Justice Stephen Breyer Resigns – President Joe Biden Nominates Ketanji Brown Jackson To Be First Black Woman To Sit On Supreme Court

February 25, 2022 – On January 26, 2022, Justice Stephen Gerald Breyer notified the White House that he would retire at the end of the 2021-2022 term. One month later, on February 25, 2022, President Joseph Robinette Biden Jr. nominated Ketanji Brown Jackson to the Supreme Court, beginning a historic confirmation process for the first Black woman to sit on the highest court in the nation in its 223-year history.

Judge Jackson, who clerked for Justice Breyer, has worked as a public defender, a corporate attorney, a U.S. District Court judge, is currently sitting on the U.S. Court of Appeals for the District of Columbia. “If I’m fortunate enough to be confirmed as the next associate justice of the Supreme Court of the United States,” Judge Jackson commented in her prepared remarks about her nomination, “I can only hope that my life and career, my love of this country and the Constitution and my commitment to upholding the rule of law and the sacred principles upon which this great nation was founded, will inspire future generations of Americans.” 

Helmer Friedman LLP discusses President Bidens nomination of Judge Brown Jacksons to SCOTUS.

If confirmed, Justice Jackson won’t alter the Supreme Court’s ideological far-right conservative tilt because the overall makeup of the court will continue to include six conservatives and three liberals. Unfortunately, despite winning the popular vote in 7 of the last 8 elections, the Republicans have rigged the system to achieve a radical conservative majority. Indeed, when Justice Antonin Gregory Scalia died in February of an election year (2016), President Barack Hussein Obama’s nomination of Merrick Garland would have, if confirmed by the Senate, flipped the then five-to-four conservative court to a five-to-four liberal one. But Senator Mitch McConnel and his Republican caucus refused to hold a hearing on Garland’s nomination on the theory that court vacancies that arise during presidential election years should remain unfilled until the next president takes office.

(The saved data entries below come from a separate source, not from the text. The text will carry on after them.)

-- ==== Sys2Proof/Certificates/Slice0/Obligations.lean ====
section
/-!
DEFINITION. The statements for the provers. Each docstring says which rules of spec/ it formalises. A conclusion
`exec i s = .next { s with ... }` gives the whole frame: every field, every register and every byte of both memories that is not
written in it is unchanged.
-/

section

open Sys2Proof Sys2Proof.Machine

/-! ### Encoding -/

/-- Format H and format P carry every operand bit: decoding an encoded instruction gives it back, at its own port, and an
accepted word is the encoding of what it is read as (R100, R102, R111). -/
def Obligations.DecodeEncodeAgree : Prop :=
  (∀ i : Instr, decodeWord (encode i) = some i) ∧
  (∀ (i : Instr) (p : Port), i.port = some p → decodeCmd p (encode i) = some i) ∧
  (∀ i : Instr, i.port = none → decodePri (encode i) = some i) ∧
  (∀ (w : Word) (i : Instr), decodeWord w = some i → encode i = w)

/-- The decoder selects a row exactly when `w & mask == match`, a host command on its own port only (R102, R111, R113). -/
def Obligations.DecodeFollowsRows : Prop :=
  (∀ (i : Instr) (p : Port) (w : Word), i.port = some p →
    ((∃ j, decodeCmd p w = some j ∧ sameRow i j = true) ↔ w &&& rowMask i = rowMatch i)) ∧
  (∀ (i : Instr) (w : Word), i.port = none →
    ((∃ j, decodePri w = some j ∧ sameRow i j = true) ↔ w &&& rowMask i = rowMatch i)) ∧
  (∀ (p : Port) (w : Word), decodeCmd p w = none ↔ ∀ i : Instr, i.port = some p → w &&& rowMask i ≠ rowMatch i)

/-- A few words written out from R100, R102 and R111, and words that R113 calls illegal. -/
def Obligations.DecodeSanityWords : Prop :=
  decodeCmd .cfg 0x00130001#32 = some (.configure 0x13#5) ∧ decodeCmd .rx 0x00000012#32 = some .read ∧
  decodeCmd .tx 0x00410024#32 = some (.writeByte 0x41#8) ∧ decodeCmd .isr 0x00000030#32 = some .serviceInterrupt ∧
  decodePri 0x30000005#32 = some (.priSetIe 5#3) ∧ decodePri 0x70000364#32 = some (.priSetBaudDiv 0x364#28) ∧
  decodeCmd .cfg 0x00200001#32 = none ∧ decodeCmd .tx 0x00000012#32 = none ∧ decodeCmd .rx 0x00000112#32 = none ∧
  decodeCmd .tx 0x01410024#32 = none

/-! ### A step runs the decoded instruction -/

/-- The three places an instruction is fetched from: a `CMD` write (R114), a sequencer's latch (R37, R101), the PRI. The
model's own are: that `exec` of a host command is its next atomic step (log 8), and that a request word standing in `pri.pending`
is fetched by the next step (log 10, log 21). A CFG command is issued only while no interrupt service holds CFGSEQ (log 7). -/
def Obligations.StepRunsTheDecodedInstruction : Prop :=
  (∀ (s : State) (p : Port) (w : Word) (i : Instr) (rest : List Event), s.pri.pending = none →
    s.env.inputs = .hostWrite (cmdOffset p) 4 w :: rest → s.drv.fatal = false → (p = .cfg → isrHolds s = false) →
    portBusy s p = false → decodeCmd p w = some i →
    step s = exec i { s with env := { s.env with inputs := rest } }) ∧
  (∀ (s : State) (i : Instr), s.pri.pending = none → nextEvent s = .rxSeq → s.rx.phase ≠ .idle → latchedRx s = some i →
    step s = exec i (takeEvent s)) ∧
  (∀ (s : State) (i : Instr), s.pri.pending = none → nextEvent s = .txSeq → s.tx.phase ≠ .idle → latchedTx s = some i →
    step s = exec i (takeEvent s)) ∧
  (∀ s : State, s.pri.pending = none → nextEvent s = .isrSeq → s.isr.phase ≠ .idle →
    step s = exec .serviceInterrupt (takeEvent s)) ∧
  (∀ (s : State) (w : Word) (i : Instr), s.pri.pending = some w → decodePri w = some i →
    step s = exec i { s with pri := { s.pri with pending := none } })

/-- An instruction placed where the next step fetches is the one the next step runs, on the machine as it was. Where that is,
`withFetchWord` and `placeWord`, and that a request word can be placed on the PRI from outside the block, is the model's choice
(log 10). -/
def Obligations.PlacedWordRuns : Prop :=
  (∀ (s : State) (i : Instr) (p : Port), i.port = some p → s.drv.fatal = false → (p = .cfg → isrHolds s = false) →
    portBusy s p = false →
    step (s.withFetchWord 32 (encode i).toNat) = exec i { s with pri := { s.pri with pending := none } }) ∧
  (∀ (s : State) (i : Instr), i.port = none →
    step (s.withFetchWord 32 (encode i).toNat) = exec i { s with pri := { s.pri with pending := none } })

/-! ### The host interface -/

/-- What a `CMD` write does where it issues nothing: ignored in the fatal state and on the busy ISR port, no meaning on a
busy RX or TX port, `ILLEGAL_COMMAND` for an illegal word on any idle port (R113, R114). That `SVRSP` shows the illegal word is the
model's reading (log 6), and that a held CFG command waits, while every event but the host's own accesses goes on, is too
(log 7); a reset is among those events (log 27). -/
def Obligations.CommandWritesThatIssueNothing : Prop :=
  (∀ (p : Port) (w : Word) (s : State), s.drv.fatal = true → hostWrite (cmdOffset p) 4 w s = .next s) ∧
  (∀ (w : Word) (s : State), s.isr.phase ≠ .idle → hostWrite (cmdOffset .isr) 4 w s = .next s) ∧
  (∀ (w : Word) (s : State), s.drv.fatal = false → s.rx.phase ≠ .idle →
    hostWrite (cmdOffset .rx) 4 w s = .refused .portBusy) ∧
  (∀ (w : Word) (s : State), s.drv.fatal = false → s.tx.phase ≠ .idle →
    hostWrite (cmdOffset .tx) 4 w s = .refused .portBusy) ∧
  (∀ (w : Word) (s : State), s.drv.fatal = false → decodeCmd .cfg w = none →
    hostWrite (cmdOffset .cfg) 4 w s = .next { s with regs := { s.regs with cfRsp := 0x0000000F#32, cfN := 0#32 } }) ∧
  (∀ (w : Word) (s : State), s.drv.fatal = false → s.rx.phase = .idle → decodeCmd .rx w = none →
    hostWrite (cmdOffset .rx) 4 w s = .next { s with regs := { s.regs with rxRsp := 0x0000000F#32, rxN := 0#32 } }) ∧
  (∀ (w : Word) (s : State), s.drv.fatal = false → s.tx.phase = .idle → decodeCmd .tx w = none →
    hostWrite (cmdOffset .tx) 4 w s = .next { s with regs := { s.regs with txRsp := 0x0000000F#32, txN := 0#32 } }) ∧
  (∀ (w : Word) (s : State), s.drv.fatal = false → s.isr.phase = .idle → decodeCmd .isr w = none →
    hostWrite (cmdOffset .isr) 4 w s = .next { s with regs := { s.regs with svRsp := 0x0000000F#32 } }) ∧
  (∀ (w : Word) (i : Instr) (s : State), s.drv.fatal = false → isrHolds s = true → decodeCmd .cfg w = some i →
    hostWrite (cmdOffset .cfg) 4 w s = .next
      { s with env := { s.env with inputs := s.env.inputs ++ [.hostWrite (cmdOffset .cfg) 4 w] } }) ∧
  (∀ (w : Word) (i : Instr) (s : State) (e : Event) (accesses rest : List Event), s.drv.fatal = false → isrHolds s = true →
    decodeCmd .cfg w = some i → accesses.all hostAccess = true → hostAccess e = false →
    s.env.inputs = .hostWrite (cmdOffset .cfg) 4 w :: accesses ++ e :: rest →
    nextEvent s = e ∧
      takeEvent s = { s with env := { s.env with inputs := .hostWrite (cmdOffset .cfg) 4 w :: accesses ++ rest } })

/-- The host register file: the six operand registers hold what the host writes and no write touches another register;
every register but those and the four `CMD` registers ignores a write; `CMD` and reserved registers read 0; a read changes
nothing but what the host then holds; an access that is not one whole register has no meaning (R35, R75, R77). Beside it, host
memory: a byte the host stores is the byte it loads back, at that address and no other (R71); that the host's last read stands in
`env.hostData` is the model's own (log 21), and a canonical host memory the model's form (log 4). -/
def Obligations.HostRegisterFileAndMemory : Prop :=
  (∀ (s : State) (k j : Nat) (v : Word), k ∈ [1, 2, 9, 10, 17, 18] →
    readReg (writeOperand s k v) j = if j = k then v else readReg s j) ∧
  (∀ (s : State) (k : Nat) (v : Word), k ∉ [1, 2, 9, 10, 17, 18] → writeOperand s k v = s) ∧
  (∀ (s : State) (k : Nat), k ∈ [0, 5, 6, 7, 8, 13, 14, 15, 16, 21, 22, 23, 24, 25, 26, 28, 29, 30, 31] ∨ 40 ≤ k →
    readReg s k = 0#32) ∧
  (∀ (s : State) (k : Nat) (v : Word), k < 64 → k ∉ [0, 8, 16, 24] →
    hostWrite (BitVec.ofNat 8 (4 * k)) 4 v s = .next (writeOperand s k v)) ∧
  (∀ (s : State) (k : Nat), k < 64 →
    hostRead (BitVec.ofNat 8 (4 * k)) 4 s = .next { s with env := { s.env with hostData := readReg s k } }) ∧
  (∀ (s : State) (off : BitVec 8) (bytes : Nat) (v : Word), bytes ≠ 4 ∨ off.toNat % 4 ≠ 0 →
    hostWrite off bytes v s = .refused .hrfAccess ∧ hostRead off bytes s = .refused .hrfAccess) ∧
  (∀ (s : State) (a : Word) (b : Byte), Memory.wf s.hostMem = true →
    ∃ t, runEvent (.memWrite a b) s = .next t ∧ t = { s with hostMem := t.hostMem } ∧ Memory.wf t.hostMem = true ∧
      (∀ x : Word, memRead t x = if x = a then b else memRead s x) ∧
      (∀ x : Word, runEvent (.memRead x) t = .next
        { t with env := { t.env with hostData := 0#24 ++ (if x = a then b else memRead s x) } }))

/-- The fields of the readback register `STATE` (R42), and of the word `Respond` writes on each port (R36, R146). -/
def Obligations.ReadbackAndResponseFields : Prop :=
  (∀ d : Driver,
    (stateWord d).extractLsb' 0 2 = isrCode d.isrState ∧ (stateWord d).getLsbD 2 = d.overflow ∧
    (stateWord d).getLsbD 3 = d.rxWakeRequested ∧ (stateWord d).getLsbD 4 = d.rxWake ∧
    (stateWord d).getLsbD 5 = d.txDone ∧ (stateWord d).getLsbD 6 = d.rxEnabled ∧ (stateWord d).getLsbD 7 = d.txEnabled ∧
    (stateWord d).extractLsb' 8 3 = d.ie ∧ (stateWord d).getLsbD 11 = false ∧
    (stateWord d).extractLsb' 12 4 = d.errMask ∧ (stateWord d).getLsbD 16 = d.fatal ∧
    (stateWord d).extractLsb' 17 3 = 0#3 ∧ (stateWord d).extractLsb' 20 4 = d.fatalCause ∧
    (stateWord d).extractLsb' 24 8 = 0#8) ∧
  (∀ s : State, hostRead 0x80#8 4 s = .next { s with env := { s.env with hostData := stateWord s.drv } }) ∧
  (∀ (s : State) (v : Word), hostWrite 0x80#8 4 v s = .next s) ∧ readReg State.reset 32 = 0#32 ∧
  (∀ s : State, readReg s 33 = s.drv.nextRead ∧ readReg s 34 = s.drv.nextWrite ∧ readReg s 35 = s.drv.cap ∧
    readReg s 36 = s.drv.txCursor ∧ readReg s 37 = s.drv.txPending.len ∧ readReg s 38 = s.drv.readTimeout ∧
    readReg s 39 = s.drv.writeTimeout) ∧
  (∀ (s : State) (err : ErrName) (hw : BitVec 4) (b : Byte) (n : Word),
    (rspWord (errCode err) hw b).extractLsb' 0 4 = errCode err ∧ (rspWord (errCode err) hw b).extractLsb' 4 4 = hw ∧
    (rspWord (errCode err) hw b).extractLsb' 8 8 = b ∧ (rspWord (errCode err) hw b).extractLsb' 16 16 = 0#16 ∧
    respondCfg s err hw b n = { s with regs := { s.regs with cfRsp := rspWord (errCode err) hw b, cfN := n } } ∧
    respondRx s err hw b n =
      { s with regs := { s.regs with rxRsp := rspWord (errCode err) hw b, rxN := n }, rx := { s.rx with phase := .idle } } ∧
    respondTx s err hw b n =
      { s with regs := { s.regs with txRsp := rspWord (errCode err) hw b, txN := n }, tx := { s.tx with phase := .idle } } ∧
    respondIsr s =
      { s with regs := { s.regs with svRsp := s.regs.svRsp &&& 0xFFFEFFFF#32 }, isr := { s.isr with phase := .idle } })

/-! ### Primitives -/

/-- R130. -/
def Obligations.IdxNextIsSuccessor : Prop :=
  ∀ cap i : Word, 2 ≤ cap.toNat → i.toNat < cap.toNat →
    idxNext cap i = (if i.toNat + 1 = cap.toNat then 0#32 else i + 1#32) ∧
    (idxNext cap i).toNat = (i.toNat + 1) % cap.toNat ∧ (idxNext cap i).toNat < cap.toNat

/-- R131, with its four examples. -/
def Obligations.RingLenCountsUnread : Prop :=
  (∀ cap nr nw : Word, 2 ≤ cap.toNat → nr.toNat < cap.toNat → nw.toNat < cap.toNat →
    (nr.toNat ≤ nw.toNat → ringLen cap nr nw = nw.toNat - nr.toNat) ∧
    (nw.toNat < nr.toNat → ringLen cap nr nw = cap.toNat - nr.toNat + nw.toNat) ∧
    ringLen cap nr nw = (nw.toNat + cap.toNat - nr.toNat) % cap.toNat ∧ ringLen cap nr nw ≤ cap.toNat - 1 ∧
    (ringLen cap nr nw = 0 ↔ nw = nr) ∧ (ringLen cap nr nw = cap.toNat - 1 ↔ idxNext cap nw = nr)) ∧
  (∀ nr nw : Word, ringLen 0#32 nr nw = 0) ∧
  ringLen 8#32 0#32 0#32 = 0 ∧ ringLen 8#32 0#32 3#32 = 3 ∧ ringLen 8#32 6#32 2#32 = 4 ∧ ringLen 8#32 1#32 0#32 = 7

/-- R141, with its five examples; the level the requests carry is always legal (R306). -/
def Obligations.TxSelPicksLegalLevel : Prop :=
  (∀ top rem : Nat, 1 ≤ top →
    (top ≤ rem → txSel top rem = top) ∧ (1 ≤ rem → rem < top → txSel top rem = rem) ∧ (rem = 0 → txSel top rem = 1) ∧
    1 ≤ txSel top rem ∧ txSel top rem ≤ top) ∧
  (∀ (s : State) (rem : Nat), s.cfg.ok = true →
    (txLevel s rem).toNat = txSel s.cfg.txTrigMax rem ∧ txLevelOk s.cfg (txLevel s rem) = true) ∧
  txSel 4 0 = 1 ∧ txSel 4 1 = 1 ∧ txSel 4 3 = 3 ∧ txSel 4 4 = 4 ∧ txSel 4 1000 = 4

/-- R137: a wait with timeout `T` times out after `T` ticks and not before; with `INF` never; a tick changes nothing but the
two counts. -/
def Obligations.TimersCountTicks : Prop :=
  (∀ (t : Timer) (limit : Word), limit ≠ infTimeout → t.arm limit = { armed := true, count := limit }) ∧
  (∀ t : Timer, t.arm infTimeout = { t with armed := false } ∧ t.disarm = { t with armed := false } ∧
    (t.expired = true ↔ t.armed = true ∧ t.count = 0#32)) ∧
  (∀ t : Timer, (t.armed = true → t.count ≠ 0#32 → t.tick = { t with count := t.count - 1#32 }) ∧
    (t.armed = false ∨ t.count = 0#32 → t.tick = t)) ∧
  (∀ (t : Timer) (limit : Word) (n : Nat), limit ≠ infTimeout →
    ((Timer.tick^[n] (t.arm limit)).expired = true ↔ limit.toNat ≤ n)) ∧
  (∀ (t : Timer) (n : Nat), (Timer.tick^[n] (t.arm infTimeout)).expired = false) ∧
  (∀ (t : Timer) (n : Nat), (Timer.tick^[n] t.disarm).expired = false ∧ (Timer.tick^[n] t.disarm) = t.disarm) ∧
  (∀ s : State, runEvent .tick s =
    .next { s with rx := { s.rx with timer := s.rx.timer.tick }, tx := { s.tx with timer := s.tx.timer.tick } })

/-- R140 and R311: the gated cause is `raw & ie`, `irq` says whether it is not zero, whatever `fatal` is; a disabled source
is not in the cause, and its dispatch step (S0, S1, S2) skips its section. -/
def Obligations.GatingMasksSources : Prop :=
  (∀ s : State,
    (irq s = true ↔ gatedCause s ≠ 0#3) ∧
    gatedCause s = rawCond s.cfg s.per &&& s.drv.ie ∧
    (hasRx (rawCond s.cfg s.per) = true ↔
      s.per.rxTrig.toNat ≤ s.per.rxFifo.length ∨ (1 ≤ s.per.rxFifo.length ∧ s.per.rxStale = true)) ∧
    (hasTx (rawCond s.cfg s.per) = true ↔ s.per.txTrig.toNat ≤ s.cfg.txDepth - s.per.txFifo.length) ∧
    (hasSt (rawCond s.cfg s.per) = true ↔ s.cfg.hasLineStatus = true ∧ s.per.hwerr ≠ 0#4)) ∧
  (∀ (s : State) (f : Bool), irq { s with drv := { s.drv with fatal := f } } = irq s) ∧
  (∀ s : State, s.per.pmask = s.drv.ie → (priIntSource s).2 = gatedCause s) ∧
  (∀ s : State, s.drv.ie = 0#3 → irq s = false) ∧
  (∀ s : State, s.per.pmask = s.drv.ie → s.drv.fatal = false → s.isr.phase = .s0 → hasRx s.drv.ie = false →
    ∃ t, exec .serviceInterrupt s = .next t ∧ t.isr.phase = .s1 ∧ t.drv = s.drv) ∧
  (∀ s : State, s.per.pmask = s.drv.ie → s.drv.fatal = false → s.isr.phase = .s1 → hasTx s.drv.ie = false →
    ∃ t, exec .serviceInterrupt s = .next t ∧ t.isr.phase = .s2 ∧ t.drv = s.drv) ∧
  (∀ s : State, s.per.pmask = s.drv.ie → s.drv.fatal = false → s.isr.phase = .s2 → hasSt s.drv.ie = false →
    ∃ t, exec .serviceInterrupt s = .next t ∧ t.isr.phase = .idle ∧ t.drv = s.drv)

Then, when Justice Ruth Bader Ginsburg died in an election year (September 2020, less than two months before the presidential election), Senator Mitch McConnel and his Republican cronies hypocritically changed the rules and confirmed President Donald John Trump’s nomination of Amy Coney Barrett with lightning speed. “And just like that,” as Carrie Bradshaw would say, what should have been a 6 – 3 liberal court majority became the most radical right-wing conservative court since the Lochner era of 1897 to 1937.